A meta lesson about AI assistance
I just completed my first attempt at coding using AI, in this case having Claude assist me with putting together a simple client-side OPML parser using Dave Winer’s Feedland service.
Winer’s original script is pretty slick, and includes a list of all my feeds with titles, URLs, and categories; click-to-expand functionality to see the 5 most recent posts from each feed; clickable post titles that open articles in new tabs; sort options (by title or by update); and automatic updates when I change my FeedLand subscriptions.
You can check it out here: Feeds
The official documentation method didn’t initially work because Hugo (the blogging software behind micro.blog) was wrapping client-side templates around the script. The toolkit requires server-side dependencies that don’t exist on static sites like micro.blog, and we hit a cascade of missing JavaScript dependencies (jsonStringify, servercall, etc.). Each fix revealed another dependency, leading to some “sunk cost” frustrations for me. I kept trying because I wanted to see if Claude could pull it together. Through trial and error, I got to a point where the OPML file was rendered correctly without server dependencies or complex external libraries.
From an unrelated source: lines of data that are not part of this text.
-- ==== Sys2Proof/Safety.lean ====
section
/-! DEFINITION. The terms in which the statements speak: when an instruction issues, and what a next state of its own
effect is. -/

namespace Sys2Proof.Machine

/-! ### When an instruction issues -/

/-- The instruction `i` issues in `s` for the split of `c`: the word is legal (R241), no executing lane is in a
transaction that it would end (R164), no register it names is empty (R185, R263), its format records are well formed and
of no width that firmware completes (R73, R74), and no register it reads is uncorrectable (R67). -/
structure Issues (i : Instr) (s : State) (c : Ctx) : Prop where
  here : ctxOf s = some c
  legal : causeOf c.env i = none
  free : disallowed i = true → ∀ l ∈ lanesOf (c.execs i), c.w.txns.look l = none
  full : ∀ o ∈ c.operands i, o.late = false → emptyLanes c.w c.sp.lanes o = 0
  drained : drains i = true → anyEmpty c.w c.sp.lanes = false
  records : badSlot c.slots (slotsOf i) = none
  native : wide c.slots i = true → c.emul.isSome = true
  sound : c.damaged i = []

/-! ### What a completed instruction leaves -/

/-- The state of `c` with the warp `w` in place of its own and the split at the next instruction. -/
def Ctx.after (c : Ctx) (i : Instr) (w : Warp) : State :=
  c.s.setWarp c.uid c.wi (w.modSplit c.sp.id fun sp => sp.next (sizeOf i) c.now)

/-- The state of `c` with the warp `w`, whose split of `c` begins a region at the next instruction (R263, R403). -/
def Ctx.afterRegion (c : Ctx) (i : Instr) (w : Warp) : State :=
  let w := w.openRegion
  c.s.setWarp c.uid c.wi (w.modSplit c.sp.id fun sp =>
    { w.atRegion sp ((sp.pc + sizeOf i) % 2 ^ 57) with readyAt := c.now, aged := false })

/-- `w'` is the warp `w` with n registers of `d` written in each unit of execution by the low 32 n bits of `value`,
which gives them sound check bits (R67), every other register as it was, and nothing else changed (R229, R230). -/
structure Ctx.Writes (c : Ctx) (w : Warp) (i : Instr) (d : BitVec 8) (n : Nat) (value : Nat → Nat) (w' : Warp) :
    Prop where
  only : w' = { w with regs := w'.regs, damaged := w'.damaged }
  value : ∀ l ∈ unitsOf d (c.execs i), w'.rdN d l n = value l % 2 ^ (32 * n)
  frame : ∀ k, k ∉ destKeys d n (unitsOf d (c.execs i)) →
    Sparse.get (0 : Word) w'.regs k = Sparse.get (0 : Word) w.regs k
  sound : ∀ k, w'.isDamaged k = (w.isDamaged k && decide (k ∉ destKeys d n (unitsOf d (c.execs i))))

/-- `t` is the state after an instruction that leaves the warp as `w` and writes n registers of `d` per unit. -/
def Ctx.ResultOn (c : Ctx) (w : Warp) (i : Instr) (d : BitVec 8) (n : Nat) (value : Nat → Nat) (t : State) : Prop :=
  ∃ w', t = c.after i w' ∧ c.Writes w i d n value w'

/-- `t` is the state after an instruction that writes n registers of `d` per unit and has no other effect. -/
def Ctx.Result (c : Ctx) (i : Instr) (d : BitVec 8) (n : Nat) (value : Nat → Nat) (t : State) : Prop :=
  c.ResultOn c.w i d n value t

/-- The same for a typed integer result: element j of D is `value l j` modulo 2^n (R249). -/
def Ctx.TypedResult (c : Ctx) (i : Instr) (d : BitVec 8) (ty : BitVec 4) (value : (l j : Nat) → Int) (t : State) :
    Prop :=
  ∃ x, c.Result i d (typeRegs ty) x t ∧
    ∀ l ∈ unitsOf d (c.execs i), ∀ j < typeCount ty, elemInt ty (x l) j = asType ty (value l j)

/-- `w'` is the warp of `c` with the bits of some lanes of mask register m written, and nothing else changed (R179). -/
structure Ctx.WritesMask (c : Ctx) (m : Nat) (lanes : Nat → Bool) (bit : Nat → Bool) (w' : Warp) : Prop where
  only : w' = { c.w with masks := w'.masks }
  value : ∀ l, l < 128 → (w'.mask m).getLsbD l = if lanes l then bit l else (c.w.mask m).getLsbD l
  frame : ∀ k, k ≠ m → w'.mask k = c.w.mask k

/-- `t` is the state after an instruction that writes mask bits, after which the `rwait`s on the mask are tested
(R182). -/
def Ctx.MaskResult (c : Ctx) (i : Instr) (m : Nat) (lanes bit : Nat → Bool) (t : State) : Prop :=
  ∃ w', t = (c.after i w').rejoin c.uid c.wi m ∧ c.WritesMask m lanes bit w'

/-- The executing lanes below W. -/
def Ctx.maskLanes (c : Ctx) (i : Instr) (l : Nat) : Bool := (c.execs i).getLsbD l && decide (l < c.width)

/-- `w'` is the warp `w` with n registers of `d` per unit marked empty and a new producer in flight that will write
`value` to them; nothing else is changed (R184). -/
structure Ctx.Starts (c : Ctx) (w : Warp) (i : Instr) (d : BitVec 8) (n : Nat) (value : Nat → Nat) (w' : Warp) :
    Prop where
  only : w' = { w with empty := w'.empty, producers := w'.producers, nextProducer := w.nextProducer + 1 }
  empties : ∀ k, w'.isEmpty k = (w.isEmpty k || decide (k ∈ destKeys d n (unitsOf d (c.execs i))))
  last : ∃ p, w'.producers = w.producers ++ [p] ∧ p.id = w.nextProducer ∧ p.split = c.sp.id ∧
    p.dests = destKeys d n (unitsOf d (c.execs i)) ∧
    p.work = .values (regWrites d n ((unitsOf d (c.execs i)).map fun l => (l, value l)))

/-- `t` is the state after a long-running instruction that leaves the warp as `w`: its results are in flight, or no lane
executes it. -/
def Ctx.Later (c : Ctx) (w : Warp) (i : Instr) (d : BitVec 8) (n : Nat) (value : Nat → Nat) (t : State) : Prop :=
  ∃ w', t = c.after i w' ∧ if c.execs i = 0 then w' = w else c.Starts w i d n value w'

/-- `t` is `s` but for records in the rings of the cores' recorders (R424). -/
def Recorded (s t : State) : Prop :=
  t = { s with cores := t.cores } ∧ ∀ k, t.core k = { s.core k with varve := (t.core k).varve }

/-- `t` is the state after lane l of the split has moved to `target l`, with the warp `w` otherwise: the split divides
by distinct targets and its lanes keep their region; the other splits stay (R180, R259). -/
def Ctx.Branched (c : Ctx) (w : Warp) (target : Nat → Nat) (t : State) : Prop :=
  ∃ w', Recorded (c.s.setWarp c.uid c.wi w') t ∧
    w' = { w with splits := w'.splits, nextSplit := w'.nextSplit } ∧
    (∀ sp ∈ w.splits, sp.id ≠ c.sp.id → sp ∈ w'.splits) ∧
    (∀ l, c.sp.lanes.getLsbD l = true → ∃ sp ∈ w'.splits, sp.lanes.getLsbD l = true ∧ sp.pc = target l ∧
      sp.wait = none ∧ sp.entry = c.sp.entry ∧ sp.counter = c.sp.counter ∧
      ∀ k, sp.lanes.getLsbD k = (c.sp.lanes.getLsbD k && decide (target k = target l))) ∧
    ∀ sp ∈ w'.splits, (sp ∈ w.splits ∧ sp.id ≠ c.sp.id) ∨
      ∃ l, c.sp.lanes.getLsbD l = true ∧ sp.lanes.getLsbD l = true ∧ sp.pc = target l

/-- The state after the instruction of `c` takes a trap and has no other effect: its split's own wait is over, and the
trap is taken (R394). -/
def Ctx.trapped (c : Ctx) (t : Trap) : State :=
  (c.s.modWarp c.uid c.wi fun w => w.modSplit c.sp.id fun sp => { sp with wait := none, arrived := none }).takeTrap
    c.uid c.wi t

/-- A trap of the split of `c` with the fields of Table 19.3 that every kind fills; `resume` is where the split goes on,
none at its region entry. -/
def Ctx.trapOf (c : Ctx) (kind cause : Nat) (lanes : Lanes) (resume : Option Nat) : Trap :=
  { kind := kind, cause := cause, detail := 0, lanes := lanes, pc := c.sp.pc, entry := c.sp.entry,
    counter := c.sp.counter, address := 0, reg := 0, unit := 0, time := c.s.time, splits := [(c.sp.id, resume)] }

/-- An instruction of the set of opcodes, an unassigned opcode among them; the other constructors are steps of the
device and inputs from outside. -/
def isInstruction (i : Instr) : Bool :=
  match i with
  | .unassignedOpcode _ => true
  | i => (useOf ⟨32, 224, [], 0, true, true⟩ i).isSome

/-! ### Values the tables describe -/

/-- Bit k of a shifted or rotated element of n bits: 0 left, 1 right, 2 right with copies of the top bit, 3 rotated left
(Table 10.3). -/
def shiftedBit (kind n a count k : Nat) : Bool :=
  match kind with
  | 0 => count ≤ k && a.testBit (k - count)
  | 1 => k + count < n && a.testBit (k + count)
  | 2 => a.testBit (min (k + count) (n - 1))
  | _ => a.testBit ((k + (n - count % n)) % n)

/-- What a reduction of operation `op` gives at element j over some operands (R270, Table 10.10): sum, least, greatest,
and, or, exclusive or. -/
def reduced (op : Nat) (t : BitVec 4) (xs : List Nat) (j : Nat) : Int :=
  let bits := xs.map fun x => elemOf x (typeBits t) j
  match op with
  | 0 => (xs.map fun x => elemInt t x j).sum
  | 1 => (xs.map fun x => elemInt t x j).foldl min (typeMax t)
  | 2 => (xs.map fun x => elemInt t x j).foldl max (typeMin t)
  | 3 => (bits.foldl (· &&& ·) (2 ^ typeBits t - 1) : Nat)
  | 4 => (bits.foldl (· ||| ·) 0 : Nat)
  | _ => (bits.foldl (· ^^^ ·) 0 : Nat)

/-- The elements of a register run of a floating result: element j is `value l j` and the bits above the last are zero
(R89, R274). -/
def Elements (r : Dword) (n : Nat) (x : Nat) (value : Nat → Nat) : Prop :=
  x < 2 ^ (Rec.w r * n) ∧ ∀ j < n, elemOf x (Rec.w r) j = value j % 2 ^ Rec.w r

/-- `w` is the warp of `c` with the stochastic count of some lanes raised by ⌈n / 4⌉ when the record rounds
stochastically, and nothing else changed (R83). -/
def Ctx.Draws (c : Ctx) (r : Dword) (n : Nat) (lanes : List Nat) (w : Warp) : Prop :=
  w = { c.w with seq := w.seq } ∧ ∀ l, Sparse.get (0 : Word) w.seq l =
    if Rec.round r = 5 ∧ l ∈ lanes then Sparse.get (0 : Word) c.w.seq l + BitVec.ofNat 32 ((n + 3) / 4)
    else Sparse.get (0 : Word) c.w.seq l

/-- `t` is the state after a floating instruction with destination `d`, record `r` and `n` elements per unit, of which
element j is `value l j`; its stochastic counts have risen. -/
def Ctx.FloatResult (c : Ctx) (i : Instr) (d : BitVec 8) (r : Dword) (n : Nat) (value : (l j : Nat) → Nat)
    (t : State) : Prop :=
  ∃ w x, c.Draws r n (unitsOf d (c.execs i)) w ∧ c.ResultOn w i d (recRegs r) x t ∧
    ∀ l ∈ unitsOf d (c.execs i), Elements r n (x l) (value l)

/-! ### Memory -/

/-- `t` is `s` but for A and D bits of table entries, set and never cleared, for what the TLBs, walk caches and L2 slices
hold (R17, R21, R24, R51), for what a line's leaving its slice damages and logs (R68), and for monitors that a table
entry's write wakes (R162). -/
def Touched (s t : State) : Prop :=
  t = { s with mem := t.mem, cores := t.cores, dies := t.dies, hbmBad := t.hbmBad } ∧
  (∀ a, t.mem.byte a ||| 0x60 = s.mem.byte a ||| 0x60 ∧ s.mem.byte a &&& t.mem.byte a = s.mem.byte a) ∧
  (∀ k, t.core k = { s.core k with tlb := (t.core k).tlb }) ∧
  (∀ d, t.die d = { s.die d with
    tlb := (t.die d).tlb, walks := (t.die d).walks, l2 := (t.die d).l2, lost := (t.die d).lost,
    eccLog := (t.die d).eccLog, monitors := (t.die d).monitors }) ∧
  ∀ d, (s.die d).eccLog <+: (t.die d).eccLog ∧
    (t.die d).monitors.map (fun p => (p.1, { p.2 with woken := none })) =
      (s.die d).monitors.map (fun p => (p.1, { p.2 with woken := none }))

/-- The targets of spans and the context in the state that their translation leaves. -/
def Ctx.reached (c : Ctx) (h : Nat → How) (space : Nat) (xs : List Span) : List Target × Ctx :=
  ((c.targets c.s h space xs).1, { c with s := (c.targets c.s h space xs).2 })

/-- The context behind the next running number, which the access at hand takes (R126). -/
def Ctx.stamped (c : Ctx) : Ctx := { c with s := { c.s with order := c.s.order + 1 } }

/-- `w'` is the warp `w` with registers marked empty and a new producer in flight that does `work`; nothing else is
changed (R184). -/
structure Ctx.InFlight (c : Ctx) (w : Warp) (keys : List RegKey) (work : Work) (order : Nat) (w' : Warp) : Prop where
  only : w' = { w with empty := w'.empty, producers := w'.producers, nextProducer := w.nextProducer + 1 }
  empties : ∀ k, w'.isEmpty k = (w.isEmpty k || decide (k ∈ keys))
  last : w'.producers = w.producers ++ [⟨w.nextProducer, c.sp.id, keys, work, order, none⟩]

/-- No claim of a job holds the lines of targets against the split, and their data is sound (R141, R67). -/
def Ctx.Unclaimed (c : Ctx) (ts : List Target) : Prop :=
  c.s.claimed c.uid c.wi c.s.order (c.sp.arrived.map (·.1)) (targetLocs ts) = false ∧
  ∀ t ∈ ts, ∀ a ∈ t.addrs, c.s.badAddr a = false

/-- `t` is a state in which the instruction `i` has queued an operation of its work-group (R327): the last of the queue,
with the next queue number, the values it read, its elements and tokens, the records sampled and the warp's key given;
nothing of the warp's registers, masks or stores has changed. -/
def Ctx.Queues (c : Ctx) (i : Instr) (scalars : List Nat) (elems : List (Nat × Nat × Nat)) (tokens : List (Nat × Word))
    (key : BitVec 128) (t : State) : Prop :=
  ∃ g w op j, t.wgs.look c.uid = some g ∧ g.warps[c.wi]? = some w ∧ g.ops = c.g.ops ++ [op] ∧
    op.number = c.g.queueNo ∧ op.instr = i ∧ op.warp = c.wi ∧ op.scalars = scalars ∧ op.elems = elems ∧
    op.tokens = tokens ∧ op.slots = c.slots ∧ op.key = key ∧ op.executed = false ∧ t.jobs.look op.job = some j ∧
    j.kind = .matrix c.g.queueNo tokens ∧ j.done = false ∧ g.queueNo = c.g.queueNo + 1 ∧ w.masks = c.w.masks ∧
    w.storeQ = c.w.storeQ ∧ w.regs = c.w.regs ∧ g.tiles = c.g.tiles ∧ g.scratch = c.g.scratch ∧
    ∀ a, t.mem.byte a ||| 0x60 = c.s.mem.byte a ||| 0x60

/-! ### Commands -/

/-- The command processor of a page takes up the entry `c` of an opcode, and every check of R461, R462 and R469 passes:
the module is ready, the page may name the context, no bit but the operands' is set. -/
structure Accepted (s : State) (page opcode : Nat) (operands : List (Nat × Nat)) (c : Cmd) : Prop where
  next : s.nextCommand page = some c
  opcode : c.opcode = opcode
  ready : s.ready = true
  named : s.mayName c = true
  clean : c.reserved operands = false

end Sys2Proof.Machine
end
Time invested: ~3 hours (including wrong turns)
Time it should take: 10 minutes
AI extended my code reach beyond my practical skillset by quite a lot. I now have a dynamic and dedicated place to read and share news feeds as I wish. Though even when generative AI works and works well, I have significant concerns about the intellectual property implications of AI, and this project brought those tensions into sharp focus. The AI could only help me because it was trained on documentation and intellectual work from the open source community, contributions made freely in the spirit of knowledge sharing, not to train commercial AI systems. I tapped into their expertise by paying Anthropic $15 a month. While I’m grateful for the accessibility this provides to non-developers like me, I recognize there’s an unresolved ethical question about whether this use respects the intent and labor of the original creators. The feat is incredible; the foundation it’s built on deserves careful consideration.
After the exercise was complete, I asked Claude how I could have improved my prompting to make this process easier, and in short, Claude said I could have been a web developer. But since I’m not, here’s what it recommended:
✅ When the process isn’t working, question the process mid-stream. Most people either give up or keep following bad advice deeper into rabbit holes. Stop and question the LLM’s process and ask for alternatives to force a reset.
✅ Push for usability. Keep bringing the conversation back to what you actually need the end result to do, not what’s technically impressive or “correct.” In my case, this meant repeatedly asking “can I click through to the articles?” rather than getting lost in discussions about CORS proxies or JavaScript syntax. Focus on outcomes, not implementation details.
✅ Ask for complete solutions. Instead of trying to mentally patch together incremental changes across multiple responses, ask the LLM to provide fresh, complete code each time. This prevents copy-paste errors and ensures you’re always working with a coherent, tested solution. There’s more than one way to crack an egg, but you want the whole egg regardless.
After all that, I got it to work but can’t figure out how to make it show up in my header menu, with or without Claude. TBD.